Is it possible that executing a simple "SELECT * FROM TABLE1 left join SELECT * FROM TABLE2" between this two large tables is faster than the same operation using Balanced Optimization?

I am keen to see what the output of your Balanced Optimization was. I thought that BO typically pushed the DataStage join to a Database join akin to the left outer query you posted.

jusami25 · Post by **jusami25** » Mon Oct 06, 2014 9:40 am

jerome_rajan wrote:Why?

Cause i think the BO don't consider the partition options, only if we sort the input data in the stages, BO perform an ORDER BY clause in the optimized query.

Analizing the optimized query, and the whole netezza stage itself, i cant see any reference to the partition options. I think that the BO doesn't consider the partition options, only if we sort the input data in the stages too we can see the ORDER BY clauses that i've been talking about.

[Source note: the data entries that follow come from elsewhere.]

/-- Moves may be proposed and accepted on a fiber's direction (04 R112). -/
def State.mayMove (s : State) (t : Nat) (rx : Bool) : Bool :=
  s.time.onTb0 && (s.fiber (fiberKey t rx)).moveCapable

/-- move_lead in ns of a fiber's engine. -/
def State.moveLeadNs (s : State) (t : Nat) : Nat := s.obj (Obj.moveLead (engineOf t)) * 1000

/-- Propose a move now (04 R110). -/
def State.propose (s : State) (w : Wish) : State :=
  let m : Move := { fiber := w.fiber, rx := w.rx, home := w.home, src := s.carrier w.fiber w.rx w.home, dst := w.dst
                    token := (s.optics.moveToken + 1) % 65536
                    bell := s.firstBell (max w.ns (s.moveLeadNs w.fiber))
                    reason := w.reason, ours := true, stage := .proposed, since := s.time.rung, tries := w.tries }
  let s := { s with optics := { s.optics with
    moves := s.optics.moves ++ [m], moveToken := (s.optics.moveToken + 1) % 65536 } }
  s.sayMove m 1

/-- A move to be proposed has lost its object: the port is out, or its partner cannot move (04 R112, R124, R127). -/
def State.wishDead (s : State) (w : Wish) : Bool :=
  s.portOut (portOn w.fiber w.home) || !(s.fiber (fiberKey w.fiber w.rx)).moveCapable

/-- The spare that a fade waits for is lit and tuned. -/
def State.spareReady (s : State) (e c : Nat) : Bool :=
  if c = 17 then (s.engine e).ready17 else (s.engine e).ready16

/-- A move may be proposed now: bells run on TB0, no move of its direction is pending, the boundary of one that was
cancelled has come, the spare is ready and its laser lit, and no port uses the new carrier (04 R99, R110, R112,
R113, R118). -/
def State.wishReady (s : State) (w : Wish) : Bool :=
  s.mayMove w.fiber w.rx && (s.moveOf w.fiber w.rx w.home).isNone && decide (w.bell ≤ s.time.bell)
    && (w.reason != 2 || s.spareReady (engineOf w.fiber) w.dst) && !s.carrierBusy w.fiber w.rx w.dst
    && (w.rx || decide (w.dst < 16) || bit (s.pack (engineOf w.fiber)).lit w.dst)

/-- Remove a move to be proposed. -/
def State.dropWish (s : State) (w : Wish) : State :=
  { s with optics := { s.optics with wishes := s.optics.wishes.filter (· != w) } }

/-- A calibration slot on a fiber ends. -/
def State.calEnd (s : State) (k : Nat) : State :=
  s.modFiber k fun f => { f with calPhase := .idle, calHome := none }

/-- A calibration slot ends with the port that it held. -/
def State.endSlot (s : State) (w : Wish) : State :=
  let k := fiberKey w.fiber w.rx
  if (s.fiber k).calHome == some w.home then s.calEnd k else s

/-- Propose what may be proposed now, oldest first. -/
def State.tryWishes (s : State) : State :=
  s.optics.wishes.foldl (fun s w =>
    if s.wishDead w then (s.dropWish w).endSlot w
    else if s.wishReady w then (s.dropWish w).propose w else s) s

/-- Ask for a move. A pending move of the same direction is cancelled, and the new one is proposed no earlier than its
boundary (04 R113). -/
def State.wishMove (s : State) (t : Nat) (rx : Bool) (home dst reason tries ns : Nat) : State :=
  let old := s.moveOf t rx home
  let s := match old with
    | some m => (s.sayMove m 4).dropMove m
    | none => s
  let w : Wish := { fiber := t, rx, home, dst, reason, tries, ns, bell := (old.map (·.bell)).getD 0 }
  ({ s with optics := { s.optics with wishes := s.optics.wishes ++ [w] } } : State).tryWishes

/-! ### Fades (04 R117 to R123) -/

/-- The spare that serves a laser of an engine. -/
def State.spareOf (s : State) (e k : Nat) : Option Nat :=
  if (s.engine e).on17 == some k then some 17
  else if (s.engine e).on16 == some k then some 16 else none

/-- A laser is in use, or will be: by a port, a move, a calibration, or a fade that has not ended. -/
def State.laserBusy (s : State) (e k : Nat) : Bool :=
  (engineFibers e).any fun t =>
    s.carrierBusy t false k || s.optics.retries.contains (t, k)
      || s.optics.moves.any (fun m => m.fiber == t && !m.rx && m.src == k)
      || s.optics.wishes.any fun w => w.fiber == t && !w.rx && (w.home == k || w.dst == k)

/-- A laser that has done its work goes off: a faded one once its four moves are made or have ended, a spare once no
port is on it (04 R102, R118). -/
def State.laserRest (s : State) (e k : Nat) : State :=
  let done := if k < 16 then bit (s.pack e).faded k && (s.spareOf e k).isSome
    else if k = 16 then (s.engine e).on16.isNone else (s.engine e).on17.isNone
  if done && (s.pack e).bay == .lit && bit (s.pack e).lit k && !s.laserBusy e k then
    s.modPack e fun p => { p with lit := clearBit p.lit k }
  else s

jerome_rajan wrote:I am keen to see what the output of your Balanced Optimization was. I thought that BO typically pushed the DataStage join to a Database join akin to the left outer query you posted.

The esence of the optimized query is the same than the original one, but BO adds some SELECT, CAST and ORDER BY clauses. Even if i delete all of the clauses leaving only the SELECT - LEFT JOIN - SELECT clauses inside the Netezza stage, and i launch that job, Datastage is slower than the SELECT - LEFT JOIN - SELECT original SQL.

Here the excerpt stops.